/-- The Inventory Table. The manual says 27 elements and lists 28: the 24 slots, M, T0, T1 and P (R1, 1.1); all 28 have a record. -/
structure Inventory where
  elements : Vector ElementRec 28
  protect : Protect
  doors : PerMag Door
  mail : MailSlot
  key : Key
  deriving DecidableEq, Repr

/-! ## Picker (chapter 2) -/

/-- Order kinds (R25). -/
inductive OrderKind
  | move | load | unload | audit | scanAll
  deriving DecidableEq, Repr

/-- An order's source (R25). -/
inductive OrderSource
  | element (e : Element)
  | magazine (m : Mag)
  | none
  deriving DecidableEq, Repr

/-- An order's destination (R25): an element, HOME, ANY (an import move's), or none. -/
inductive OrderDest
  | element (e : Element)
  | home
  | any
  | none
  deriving DecidableEq, Repr

/-- Purpose of a LOAD (R25). -/
inductive Purpose
  | write | restore | verify | recover | none
  deriving DecidableEq, Repr

/-- The block that raised an internal order (R25). -/
inductive Raiser
  | chan (c : Chan)
  | restoreUnit (c : Chan)
  | verifyUnit
  | storeController
  | inventory
  deriving DecidableEq, Repr

/-- The stored part of an order's state (R25). An order that is neither RUNNING nor in EJECT_WAIT is DEFERRED exactly while a condition of R29
holds and WAITING otherwise, so those two are read off the library's state and not stored. -/
inductive OrderState
  | ready | ejectWait | running
  deriving DecidableEq, Repr

/-- What a MOVE or an AUDIT of the Inventory Table is part of: an import move with the slot reserved for it (R19), an export move (R21), the scan
after an export with its requester and label (R22), the SCAN_ALL of power-up or of RELOAD (R23). -/
inductive OrderRole
  | plain
  | importMove (reservedSlot : Option (Fin 24))
  | exportMove (label : Label)
  | exportScan (requester : Requester) (label : Label)
  | powerUpScan
  | reloadScan
  deriving DecidableEq, Repr

/-- A move order record (R25); its age is its place in the queue. `unloadAfter` marks a RUNNING LOAD whose activity has ended and which raises an
UNLOAD HOME when it completes (R116, R151, R165). -/
structure Order where
  id : Nat
  requester : Option Requester
  internal : Bool
  raisedBy : Option Raiser
  kind : OrderKind
  source : OrderSource
  dest : OrderDest
  purpose : Purpose
  wanted : Option Label
  state : OrderState
  retry : Nat
  role : OrderRole
  unloadAfter : Bool
  deriving DecidableEq, Repr

/-- Picker states (R39). -/
inductive PickerState
  | homing | idle | busy | faulted
  deriving DecidableEq, Repr

/-- Commands of the mechanism port (R33). -/
inductive MotionCmd
  | home
  | fetch (e : Element)
  | put (e : Element)
  | read (e : Element)
  deriving DecidableEq, Repr

/-- What the outstanding motion command is part of (R32 to R40, R20, R36); `scanStopped` is the last READ of an AUDIT whose door has opened again (R17). -/
inductive Phase
  | idle
  | fetching (dest : Element)
  | putting (dest : Element)
  | puttingBack
  | importRead
  | scanning (rest : List Element)
  | scanStopped
  | scanGripRead
  | scanGripPut (dest : Element)
  | homing
  | homeReading (e : Element)
  | homePutBack (dest : Element)
  deriving DecidableEq, Repr

/-- What RESUME_PICKER needs of the order a fault ended (R40): its source, the destination of a failed PUT, the requester it ran for. -/
structure FailedOrder where
  source : Option Element
  putDest : Option Element
  requester : Option Requester
  deriving DecidableEq, Repr

/-- The Picker Unit. `cmd` is the command outstanding, whose 60 s timer runs exactly while it is outstanding (R33). `auditOffers` are the AUDIT and
SCAN_ALL orders held again after a fault until the picker next enters IDLE (R38). `homeRetry` counts the GRIP_FAULT retries of the put-back after a HOME (R37). `carried` is the entry of P while a failed PUT's
destination is read (R40). `passed` are the places the running SCAN_ALL has passed over (R36). -/
structure Picker where
  state : PickerState
  lastFault : Option Code
  cmd : Option MotionCmd
  phase : Phase
  queue : List Order
  held : List Order
  auditOffers : List Order
  nextId : Nat
  failed : Option FailedOrder
  carried : Option Entry
  homeRetry : Nat
  passed : List Element
  deriving DecidableEq, Repr

/-! ## Climate (chapter 3) -/

inductive Quantity
  | temperature | humidity
  deriving DecidableEq, Repr

inductive Direction
  | above | below
  deriving DecidableEq, Repr

inductive WatchAction
  | notify | hold
  deriving DecidableEq, Repr

/-- The setting fields of a watch record (R47). -/
structure Watch where
  enabled : Bool
  quantity : Quantity
  threshold : Int
  direction : Direction
  action : WatchAction
  deriving DecidableEq, Repr

/-- The result fields of a watch record (R47). -/
structure WatchResult where
  valid : Bool
  crossed : Bool
  deriving DecidableEq, Repr

/-- Sampling states (3.3); the interval timer runs exactly in RUNNING. -/
inductive Sampling
  | running | suspended | stopped
  deriving DecidableEq, Repr

/-- Cause of a HOLD notice (R52). -/
inductive HoldCause
  | watch (w : WatchId)
  | sensor
  | cleared
  deriving DecidableEq, Repr

/-- A last reading with its age in seconds (R46, R53). -/
structure Reading where
  value : Int
  age : Nat
  deriving DecidableEq, Repr

/-- The Climate Monitor. `reading` is the watch whose reading is in progress. -/
structure Climate where
  watches : PerWatch Watch
  results : PerWatch WatchResult
  interval : Nat
  sampling : Sampling
  next : WatchId
  reading : Option WatchId
  failures : Nat
  failSafe : Bool
  hold : Bool
  lastTemperature : Option Reading
  lastHumidity : Option Reading
  acclimation : Nat
  minuteTimer : Bool
  deriving DecidableEq, Repr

================

Look above for the line holding "phase : Phase" and the line holding "interval : Nat", then output exactly those two lines and every line between them, nothing more.

  phase : Phase
  queue : List Order
  held : List Order
  auditOffers : List Order
  nextId : Nat
  failed : Option FailedOrder
  carried : Option Entry
  homeRetry : Nat
  passed : List Element
  deriving DecidableEq, Repr

/-! ## Climate (chapter 3) -/

inductive Quantity
  | temperature | humidity
  deriving DecidableEq, Repr

inductive Direction
  | above | below
  deriving DecidableEq, Repr

inductive WatchAction
  | notify | hold
  deriving DecidableEq, Repr

/-- The setting fields of a watch record (R47). -/
structure Watch where
  enabled : Bool
  quantity : Quantity
  threshold : Int
  direction : Direction
  action : WatchAction
  deriving DecidableEq, Repr

/-- The result fields of a watch record (R47). -/
structure WatchResult where
  valid : Bool
  crossed : Bool
  deriving DecidableEq, Repr

/-- Sampling states (3.3); the interval timer runs exactly in RUNNING. -/
inductive Sampling
  | running | suspended | stopped
  deriving DecidableEq, Repr

/-- Cause of a HOLD notice (R52). -/
inductive HoldCause
  | watch (w : WatchId)
  | sensor
  | cleared
  deriving DecidableEq, Repr

/-- A last reading with its age in seconds (R46, R53). -/
structure Reading where
  value : Int
  age : Nat
  deriving DecidableEq, Repr

/-- The Climate Monitor. `reading` is the watch whose reading is in progress. -/
structure Climate where
  watches : PerWatch Watch
  results : PerWatch WatchResult
  interval : Nat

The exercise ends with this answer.